What sets Harbinger apart from the likes of Chainlink? Well, instead of charging hefty fees to post price data on-chain, Tezos holders can use their staking rewards to cover these costs. It’s like turning your rewards into an expense account! Harbinger utilizes components inspired by Compound’s Open Price Feed, but here’s the kicker:

  • It works with ‘signers’ which comprise major exchanges like Coinbase and Binance.
  • ‘Posters’ fetch prices from these signers and send them to a ‘storage contract’.
  • A ‘normalizer contract’ pulls together a volume weighted average price for further distribution to dApps or DeFi protocols.

Initial contracts leveraging this structure are already up and running on CarthageNet and Mainnet, thanks to the enthusiastic Tezos community. Hooray for teamwork!

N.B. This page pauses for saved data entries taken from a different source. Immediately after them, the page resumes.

-- ==== Sys2Proof/Certificates/Slice0/Obligations.lean ====
section
/-! DEFINITION. The statements for the provers. Each is one Prop, Obligations.Name; OBLIGATIONS.json lists them with
the rules they rest on. -/

section

open Sys2Proof Sys2Proof.Machine

/-! ### The queue of commands, reset, and what every message shares -/

/-- A step takes the command at the front of the queue and carries it out on the queue's rest; on an empty queue the
block idles, which is the model's choice (log entry 5). -/
def Obligations.StepTakesFrontCommand : Prop :=
  (∀ (c : Instr) (rest : List Instr) (s : State), s.pending = c :: rest → step s = exec c { s with pending := rest }) ∧
  (∀ s : State, s.pending = [] → step s = .next s)

/-- No command touches the queue of waiting commands, and every command, in every state, leads to a next state: the
block never stops. That a port access past the end of the window goes on too is the model's choice (log entry 21). -/
def Obligations.CommandsCompleteAndKeepQueue : Prop :=
  (∀ (c : Instr) (s t : State), exec c s = .next t → t.pending = s.pending) ∧
  (∀ (c : Instr) (s : State), ∃ t : State, exec c s = .next t)

/-- Power-on or the release of RESET_N gives every block its hard-reset values; the level of ESTOP_N sets the halted
flag, and the straps give the unit address. That no read stands at the port, served or not, is said of the model's own
fields and is its choice (log entries 16 and 28). -/
def Obligations.HardResetEndGivesResetValues : Prop :=
  ∀ (s1 s0 : Bool) (s : State), ∃ t : State, exec (.hardResetEnd s1 s0) s = .next t ∧
    t.fq.entries = [] ∧ t.fq.held = ⟨false, false, false, false⟩ ∧ t.fq.rejection = none ∧ t.fq.serial = 0 ∧
    (∀ id : Fin 8, t.cs[id] = ⟨.free, 0⟩) ∧
    t.fmc.pinA = none ∧ t.fmc.pinB = none ∧ t.fmc.lastDrop = none ∧ t.port = ⟨false, none, none⟩ ∧
    t.sr.staging = none ∧ t.sr.fetch = none ∧ t.sr.wbList = [] ∧ t.sr.channel = ⟨none, false, false, false⟩ ∧
    t.exposure? = none ∧
    t.optics.facet = List.replicate 16 16384 ∧ t.optics.profile = List.replicate 33 16384 ∧ t.optics.centre = 4096 ∧
    t.stu = ⟨.stopped, none, 0, 0, none, .stopped, .stopped, .stopped, ⟨8, 20000, 16, 20, 600⟩⟩ ∧
    (∀ c, t.lcu.get c = ⟨.off, 0, none, 0, 0, false, ⟨2048, 2000, 6, 512, 8, 32, 4095⟩, ⟨none, []⟩⟩) ∧
    t.gc = ⟨.absent, .noFilm, 0, 0, s.pins.estopLow⟩ ∧
    t.rm = ⟨0, false, none⟩ ∧
    (∀ n : Fin 4, t.au[n] = ⟨none, 0, 0⟩) ∧
    t.dbi = ⟨12 + 2 * s1.toNat + s0.toNat, none, none, true⟩ ∧
    t.pins.resetLow = false ∧ t.pins.estopLow = s.pins.estopLow

/-- The state right after a hard reset, with both straps low and ESTOP_N released (the model's choice, log entry 1), is
what the release of RESET_N leaves of any state with an empty queue of commands, but for the model's own counters
(log entries 2, 3 and 16). It has every invariant stated below, has nothing pending and is not halted. -/
def Obligations.ResetStateHasInvariants : Prop :=
  (∀ s : State, s.pins.estopLow = false → s.pending = [] → exec (.hardResetEnd false false) s =
    .next { State.reset with
      fmc := { State.reset.fmc with epoch := s.fmc.epoch + 1 }
      pins := { State.reset.pins with lstep := s.pins.lstep }
      free := s.free }) ∧
  State.reset.memoryCanonical ∧ State.reset.positionsAgree ∧ State.reset.filmLoaded ∧ State.reset.drivesLimited ∧
  State.reset.queueBounded ∧ State.reset.useCountsAgree ∧ State.reset.tablesInRange ∧ State.reset.pinsInWindow ∧
  State.reset.facetInRange ∧ State.reset.channelsFollowScanner ∧ State.reset.exposureNeedsLock ∧
  State.reset.outputCounts ∧ State.reset.lineBegun ∧ State.reset.noStartDue ∧ State.reset.gateAtExpected ∧
  State.reset.pending = [] ∧ State.reset.gc.halted = false

/-- The assertion of RESET_N: while it lasts the drives, the motor enable and the attention lines are released, the
port and the bus serve nothing; no record is appended, nothing is raised, and frame memory stands. What the part keeps
until the level is released is read from the rules by inference (DEDUCED, log entry 17). -/
def Obligations.HardResetSilencesOutputs : Prop :=
  ∀ s : State, ∃ t : State, exec .hardReset s = .next t ∧
    t.pins = { s.pins with resetLow := true } ∧
    (∀ c, t.lcu.get c = { s.lcu.get c with sweep := ⟨none, []⟩ }) ∧
    t.motorEn = false ∧ (∀ n, t.attentionLow n = false) ∧ t.portServes = false ∧ t.receives = false ∧
    t.dbi.rx = none ∧ t.dbi.reply = none ∧ t.sr.channel.busy = none ∧ t.sr.staging = none ∧ t.sr.fetch = none ∧
    t.port = { s.port with waiting := none } ∧
    t.fmc = s.fmc ∧ t.rm = s.rm ∧ t.au = s.au ∧ t.fq = s.fq ∧ t.cs = s.cs ∧ t.stu = s.stu ∧ t.optics = s.optics ∧
    t.gc.magazine = s.gc.magazine ∧ t.gc.halted = s.gc.halted ∧ t.gc.expected = s.gc.expected ∧
    t.gc.advance = s.gc.advance ∧ t.gatePosition? = s.gatePosition?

The Broader Landscape: Tezos and DeFi

Tezos didn’t just wake up one day and decide to dip a toe into DeFi. Earlier this year, StakerDAO launched, a platform for the secure governance of financial assets, which draws from the governance evolution inspired by MakerDAO. It’s worth mentioning what Jonas Lamis, CEO of Tezos Capital, had to say: he found inspiration in MakerDAO’s governance and wanted to bring a similar flavor to Tezos, thus serving community governance proposals through their very own STKR security token.

It looks like Tezos is serious about investing in its DeFi future, and Harbinger is yet another stepping stone in that journey!